Chroot hoists the anchor¶
The ‘chroot’ – “Change Root” trick was invented at CSRG, UC Berkeley, as far as I’ve found out by Bill Joy, as a quick hack to do release engineering work on the BSD operating system, without needing a dedicated computer just for that.
It’s a really neat trick, which simply makes the implicit anchorpoint of the root directory an explict anchorpoint which can be changed, per process.
As such chroot(2) was never intended to be a security mechanism nor a solid container, it was simply a name-space based hack, but at some point it was employed as a little bit of both: The FTP server program, ftpd(8) grew a facility for “anonymous” access where only a subset of the total filesystem would be visible to unknown visitors.
Rather than do the proper screening of filenames in software, which is a rather tedious and error-prone task, the author simply did a chroot(2) and left it at that.
There are ways for a process to escape chroot(2) because of some corner-cases of the filesystem, in particular the ‘..’ entries, and this was not exactly a secret, but for obvious reasons nobody went out of their way to tell undergraduate students about it.
But the use in ftpd(8) gave some people the wrong impression that chroot(2) was a security encasement, and this led to some unfortunate claims and assumptions about security.
This was, more or less, the state of affairs when the Internet exploded into our homes.
Development of Jails¶
A fellow named Derrick T. Woolworth contacted me about something in FreeBSD I have long since forgotten, and as we exchanged emails he complained about the fact that different customers in his webhotel needed different versions of apache, mysql, perl etc, and that his forced him to run many machines, each almost idle, just for these different software loads.
Thinking about this I realized that chroot(8) could be pretty trivially extended to become light-weight virtual “machines” and proposed that Derricks company could fund the development.
The actual development consisted of five parts:
Making sure you don’t escape the chroot/jail
Restricting process visibility
Deciding what “root” can and cannot do in a jail
Teach certain device drivers about jails
Giving each jail it’s own IP number.
The third one was the most tedious, since every single place in the kernel where the code said “are you super-user ?” had to be located and thought about, but I used the chance to normalize all these checks to the same function call, an investment which have made life easier for other projects later on.

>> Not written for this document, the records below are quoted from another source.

/-- One predicate of a snapshot. -/
def Undo.putP (u : Undo) (d : BitVec 4) (v m : Pred) : Undo :=
  if d = 0 then u else { u with p := filePut u.p d ((v &&& m) ||| (fileGet u.p d &&& ~~~m)), landP := filePut u.landP d 0 }

/-- Every lane of a predicate holds one relation's result (R67). -/
def predAll (b : Bool) : Pred := if b then BitVec.allOnes 256 else 0

/-- A far result of an earlier bundle lands in a later bundle's snapshot too (R31, R59). -/
def Undo.land (u : Undo) (f : FarOp) : Undo :=
  let u := { u with regPoison := f.val.fresh u.regPoison }
  match f.val with
  | .x d v => u.putX d (signFrom f.ext v)
  | .pair d v => (u.putX d (v.extractLsb' 0 64)).putX (d + 1) (v.extractLsb' 64 64)
  | .vec ph v m => { u with v := filePut u.v ph (mergeV (fileGet u.v ph) v m), landV := filePut u.landV ph 0 }
  | .pred d v m => u.putP d v m
  | .fget d v p ok =>
    let u1 := u.putX d (v.extractLsb' 0 64)
    (if ok then u1.putX (d + 1) (v.extractLsb' 64 64) else u1).putP p (predAll ok) (BitVec.allOnes 256)

/-- Land a far result (R59, R212). -/
def State.landFar (s : State) (f : FarOp) : State :=
  let s := s.modT fun t => { t with regPoison := f.val.fresh t.regPoison }
  match f.val with
  | .x d v => s.setX d (signFrom f.ext v) 0
  | .pair d v => s.setPair d v 0
  | .vec ph v m => s.modT fun t => { t with v := filePut t.v ph (mergeV (fileGet t.v ph) v m),
                                            sb := { t.sb with landV := filePut t.sb.landV ph t.sb.cyc } }
  | .pred d v m => s.setP d ((v &&& m) ||| (fileGet s.core.t.p d &&& ~~~m)) 0
  | .fget d v p ok => (if ok then s.setPair d v 0 else s.setX d (v.extractLsb' 0 64) 0).setP p (predAll ok) 0

/-- The far results with the one at place k gone, landed in the snapshots of those issued after it. -/
def landAtPlace (k : Nat) (f : FarOp) (l : List FarOp) : List FarOp :=
  l.take k ++ (l.drop (k + 1)).map fun g => { g with undo := g.undo.land f }

/-- The far result at place k lands (R59). -/
def State.landNth (s : State) (k : Nat) : State :=
  match nth? s.core.t.sb.far k with
  | none => s
  | some f => (s.modSb fun b => { b with far := landAtPlace k f b.far }).landFar f

/-- The far results whose bytes are there land, in issue order; the list bounds how often (R60). -/
def State.landReady (s : State) (l : List FarOp) : State :=
  match l with
  | [] => s
  | _ :: r =>
    match s.core.t.sb.far.findIdx? (fun f => f.parts.isEmpty) with
    | none => s
    | some k => (s.landNth k).landReady r

/-- Every result due from issued bundles lands, but for those that a queue or another package still owes (R59, R60, R93). -/
def State.settle (s : State) : State :=
  (s.landReady s.core.t.sb.far).modSb fun b => { b with landX := b.landX.map (min b.cyc), landV := b.landV.map (min b.cyc), landP := b.landP.map (min b.cyc) }

/-- Results are still due (R60). -/
def State.resultsDue (s : State) : Bool := !(s.core.t.sb.far.isEmpty && s.core.t.sb.nxt.isEmpty)

/-- The core's cycles as its own instructions see them: issue cycles and stalls (R59, R92). -/
def Core.clock (c : Core) : Nat := c.t.sb.cyc + c.stallc.toNat

/-- The code word at an address of the lit plane's code; none outside it (R364). -/
def Core.codeAt (c : Core) (a : VAddr) : Option Code :=
  let off := (a - c.lit.base).toNat
  if off < c.lit.clen ∧ off % 4 = 0 then some (mapGet 0 c.lit.code (off / 4)) else none

/-- The word at an address is a segment control word (R33). -/
def Core.isScw (c : Core) (a : VAddr) : Bool :=
  match c.codeAt a with
  | some w => decide (w.extractLsb' 28 4 = 0xE#4)
  | none => false

/-- The trap entry of the running task's context, where trap entry reaches it (R231): the lit plane holds image timg and the word at byte offset toff is an SCW. -/
def State.handler (s : State) : Option VAddr :=
  let asid := s.core.t.id.asid
  let a := s.core.lit.base + BitVec.ofNat 55 (s.desc asid 60 4)
  if s.descOf asid ≠ none ∧ s.core.lit.state = .loaded ∧ s.core.lit.image = BitVec.ofNat 32 (s.desc asid 56 4) ∧ s.core.isScw a = true then
    some a
  else none

/-- What the fault registers hold of a fault (R20, R231). -/
def Exc.regs (e : Exc) (epc : VAddr) (img : BitVec 32) : FaultRegs :=
  { epc, fcause := BitVec.ofNat 8 e.cause.code, faddr := e.addr, fslot := e.slot, fopnd := e.opnd, felem := e.elem, fimg := img }

/-- The open segment as trap entry leaves it in sys.segstate: for MIRROR never checked again (R90, R91). -/
def Segment.atTrap (g : Segment) (c : Cause) : Segment := if c = .mirror then { g with unchk := true } else g

/-- sys.epc at the faulting bundle, for a task that is saved there, with th 0 or 1 (R31, R299). -/
def State.noteEpc (s : State) (epc : VAddr) : State := s.modSys fun y => { y with faults := { y.faults with epc } }

/-- The fault registers and sys.segstate as trap entry leaves them, with the values kept beside it (R43, R91, R231, R266). -/
def State.noteFault (s : State) (e : Exc) (epc : VAddr) : State :=
  let g := s.core.t.seg.atTrap e.cause
  (s.modSys fun y => { y with faults := e.regs epc s.core.lit.image, segstate := g.pack }).modT fun t =>
    { t with kept := { expCount := g.expCount, expSig := g.expSig, scw := g.scw } }

/-- Trap entry, steps 2 to 4 of R231: the fault registers, segstate and the values kept beside it, th, and the handler; with th set already, or no handler to reach, the task is stopped. -/
def State.enterTrap (s : State) (e : Exc) (epc : VAddr) : State :=
  let t := s.core.t
  if t.sys.th then s.stopTask e epc
  else
    let s1 := s.noteFault e epc
    match s.handler with
    | none => s1.stopTask e epc
    | some a => (s1.modSys fun y => { y with th := true }).modT fun t => { t with seg := Segment.reset, pc := a }

/-- Trap entry waits for the results due, then enters (R60, R231); what a queue still owes keeps it waiting. -/
def State.trapOrWait (s : State) (e : Exc) (epc : VAddr) : State :=
  let s1 := s.settle
  if s1.resultsDue then s1.modCore fun c => { c with pendTrap := some (e, epc) } else s1.enterTrap e epc

/-- The copy engines' requests for permits that are on their way are withdrawn (R195, R281). -/
def TaskState.withdraw (t : TaskState) : TaskState :=
  let f (q : CopyEngine) : CopyEngine := { q with run := q.run.map fun r => { r with asked := none } }
  { t with ce0 := f t.ce0, ce1 := f t.ce1 }

/-- A parked request is a command's of this task (R281). -/
def PermitFor.of (p : PermitFor) (id : TaskId) : Bool :=
  match p with
  | .command task _ _ => decide (task = id)
  | .packet .. => false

I won’t go into technical details, you can read those in the Jail-paper Robert Watson co-wrote with me for the SANE 2000 conference
Once it was working, I send the patches to Derrick and per our agreement he got exclusive use for a year before I committed them to FreeBSD in april 1999.
What jails developed¶
Once jails were released to the public, people starting being creative with them, and that’s where they showed their true potential.
For one thing, they are cheap in resources: The jailed processes looks just like other processes, but they all share the same operating system kernel and there is no special overhead associated with jails, except for having more processes needing more memory etc.
But the real killer-features were the side effects.
Bill Joy could have implemented chroot(8) such that a dedicated filesystem were mounted as root directory for the chroot’ed processes, but he didn’t, he simply used a sub-tree of the computers filesystem.
The side effect of this was a sort of “one-way-mirror” effect, where a process which were not chroot’ed could reach into the file namespace of the chroot’ed process (subject to UNIX access controls).
When I created jails, I retained and extended this behaviour, also into other namespaces, such as process IDs.
This means that an unjailed process can see all the jailed processes and subject to UNIX access controls, send them signals, attach debuggers to them and so on.
But the jailed processes can not ‘see’ out of their jails, neither into other jails, nor into the unjailed part of the system.
One of the first uses of this was to fence in a often defaced and terribly written web-application.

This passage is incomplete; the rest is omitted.